You might be asking, "What kind of people believe in this nonsense?" People very much like you and your friends and neighbors. As Loxton and Prothero emphasize, "It is important to understand that essentially everybody believes in things that scientists consider to be either unproven, implausible, or demonstrably false." The sheer number of cryptid programs on channels such as Animal Planet, Discovery,[1] History, and National Geographic suggest that the audience for such programming is quite mainstream. Interestingly, people who belong to Bigfoot hunting groups tend to be almost "hyperconventional" given how conventional they are on measures such as education, income, marriage, and mainstream religiosity. For example, at the 2009 annual Texas Bigfoot Research Conference, attendees "were better educated than average Americans, better paid, and more likely to be married." Cryptid belief thrives about as much among élites as in any other population segment in America. And in case you were wondering, people who score higher on measures of religiosity tend to believe in fewer cryptids than those who score lower.

Some anthropologists, psychologists, and sociologists have been studying the phenomenon of cryptid belief in American and Canadian societies (and belief in the paranormal more generally in North America). Loxton and Prothero summarize this research and its conclusions well: Nobody really has any explanation for why so many people believe in cryptids or why there is virtually no correlation between increased education and decreased belief in cryptids. Maybe people long for some remaining wildness in an otherwise controlled world. Perhaps people want to maintain some form of mystery despite Enlightenment thought's crusade against the mysterious. Or cryptid belief is one of the few ways people can practice deviancy that doesn't cost them anything in a conformist, consumer-oriented society. In any case, Loxton and Prothero wisely urge caution in the interpretation of this body of research.

After all, despite the pervasiveness of scientism in Western culture, there is still a fascination with the fantastic. The 19th century, which gave birth to scientism, was filled with examples of people who swore both by science and by spiritualism. Contemporary American society is no different.

Abominable Science! seeks to debunk cryptozoology while encouraging better scientific thinking. The authors are more successful at the former goal than the latter. Loxton and Prothero tend to write as if there is one scientific method rather than many scientific methods. This is a very common shorthand for referring to the complex and creative yet systematic processes of investigation used in the sciences. Unfortunately, speaking of "the scientific method" and throwing in the phrase "hypothesis testing" tend to reinforce what I call the 5th-grade view of science: a four-step procedure of observation, hypothesis, experiment, and conclusion. Scientific methodology is much richer and more creative than this overused, misleading caricature.[2]

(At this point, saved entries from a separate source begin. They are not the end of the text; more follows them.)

/-- The module after a cold reset (R461, R3): everything but the boot flash, the fuses and what waits outside it; the fuse-loaded fields take the fuses' values, and the fuse map's rows are repaired (R469). -/
def cold (s : State) (cause : Nat) : State :=
  let r := { State.reset with flash := s.flash, fuses := s.fuses, rowfix := s.fuses.rows, out := s.out, fresh := s.fresh, pending := s.pending }
  let r := r.lose 0 0x40000000
  let r := r.lose 0x40000000 0x50000000
  let r := r.lose 0x1000000000 0x3000000000
  let r := r.put Reg.RESET.RST_STAT.COLD_CAUSE cause
  let r := (fuseFields s.fuses).foldl (fun r f => r.put f.1 f.2) r
  let r := ([pgGLOBAL, pgCLOCK, pgPOWER, pgRESET, pgTWIN, pgSECURITY] ++ (List.range 2).map spPg ++ (List.range 4).map sctxPg
    ++ (List.range 8).flatMap (fun p => [routePg p 0, routePg p 1, flcPg p])).foldl (fun r pg => r.put (Reg.HDR.BLK_STAT.READY pg) 1) r
  r.aonLog 0x0001 (if cause = 2 then 3 else (Config.logSev 0x0001).val) [BitVec.ofNat 8 cause]

/-- The hidden state of the blocks that a compute reset clears (R463, R464). -/
def computeUnits (s : State) : State :=
  let r := State.reset
  { s with issue := r.issue, tiles := r.tiles, tfw := r.tfw, bist := r.bist, bankTo := r.bankTo, scrub := r.scrub, bridge := r.bridge, scale := r.scale, bar := r.bar
           net := r.net, step := r.step, ctx := r.ctx, movers := r.movers, posts := r.posts, chk := r.chk, train := r.train
           qnet := { s.qnet with fly := [], done := [] } }

/-- The host's sends in flight complete with DEAD_QUEUE (R465). -/
def windowsDead (s : State) : State := s.qnet.winTx.foldl (fun s x => s.winOver x.1 qDEAD) s

/-- Whether a page's block is usable once its reset ends: links and memory channels wait for training, firmware pages for firmware, a reserved target for its test. -/
def usable (s : State) (p : Page) : Bool :=
  match p.kind with
  | .mem | .fl => false
  | .tile i => (!State.fwPage i || (s.tile (p.inst % 256)).fwOk) && !s.bistReserved 0 (p.inst % 256)
  | .slice => !s.bistReserved 1 p.inst
  | .mover => !s.bistReserved 2 p.inst
  | .check => !s.bistReserved 3 p.inst
  | .issue | .step => !s.bistReserved 4 0
  | .crown => s.isReady pgCROWN || !s.crown.booting
  | _ => true

/-- Pages that a compute reset clears though their blocks go on: outside the halves, but none of FREASH and the stream ports (R22, R526). -/
def keptPages : List Nat := [pgGLOBAL, pgCROWN, pgCLOCK, pgPOWER, pgRESET, pgTIMERS, pgPANEL, pgTWIN, pgSECURITY] ++ (List.range 4).map sctxPg

/-- A compute reset begins (R22, R463, R464, R496): every block outside the always-on domain, the brim and the crown is reset; LPDDR6 contents stay; tile and slice domains go OFF; UP channels enter self-refresh. Block-level registers of the other pages clear too, while READY follows their blocks, which stay usable. -/
def computeBegin (s : State) : State :=
  let ready := keptPages.filter fun pg => s.isReady pg || (s.flag (Reg.HDR.BLK_CTRL.SRST pg) && s.usable (pageAt pg))
  let s := s.clearRegs fun off => (pageAt off).computeCleared && levelOf off != some .cold && levelOf off != none
  let s := ready.foldl (fun s pg => s.put (Reg.HDR.BLK_STAT.READY pg) 1) s
  let s := s.computeUnits
  let s := { s with power := { s.power with dom := s.power.dom.filter (fun c => decide (320 ≤ c.1)), held := [] } }
  let s := { s with shadows := s.shadows.filter (fun h => !(pageAt h.page).inCompute), checking := [] }
  let s := s.lose 0 0x40000000
  let s := s.lose 0x40000000 0x50000000
  ((s.put Reg.RESET.RST_STAT.COMP_ACTIVE 1).selfDemote).pcieCompute.windowsDead

end State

One possibility for why belief in cryptids is so high in America is that few Americans—even the highly educated—actually understand much about the processes and principles of scientific inquiry. Cryptozoology superficially appears to be scientific, and a number of people mistake it for scientific activity. It sounds and looks "sciencey," to use Sharon Hill's lovely term, but that's it. Cryptozoologists typically don't begin with a theory to generate a viable hypothesis, deduce consequences from that hypothesis (predictions), test those consequences, analyze the data, check for errors, critically sift assumptions, and so forth. Rather, they begin with a bias (belief in the existence of a mystery creature such as Bigfoot) and then hunt for evidence to substantiate their belief. This leads cryptozoologists to force what they find to fit into their pre-established expectations. Moreover, they accept any evidence that remotely supports their belief no matter how weak or questionable, and discount any contrary evidence no matter how strong.

Good scientists, by contrast, practice healthy skepticism toward their hypotheses, evidence, and assumptions, even though they have some reasons for confidence in the theory that they are working with. They throw out weak or questionable evidence and take contrary evidence very seriously. Sure, scientists also have their expectations, but they critically assess the evidence for whether it genuinely supports the hypothesis or not. Cryptozoologists largely are unwilling to give up their beliefs no matter what the state of evidence is. Scientists accept the failure of their hypotheses (such failures happen fairly often) and usually get excited by what they learn from such failures. Cryptozoologists make a number of unfounded assumptions which they never challenge; scientists hold their assumptions as only provisionally true and return to critically examining their assumptions on occasion and sometimes frequently.

In the work of cryptozoologists, as Loxton and Prothero make clear, we find the same patterns of error again and again. Bigfoot searchers, for instance, are routinely guilty of confirmation bias:

Bigfoot enthusiasts look back over Native lore with an expectation of finding Bigfoot. They seize on any tales about a fabulous creature that resembles the Bigfoot they expected to find, while ignoring or reinterpreting the stories that do not. Then, having projected a modern Bigfoot into disparate Native legends, enthusiasts make the circular argument that Native American traditions confirm the existence of Bigfoot.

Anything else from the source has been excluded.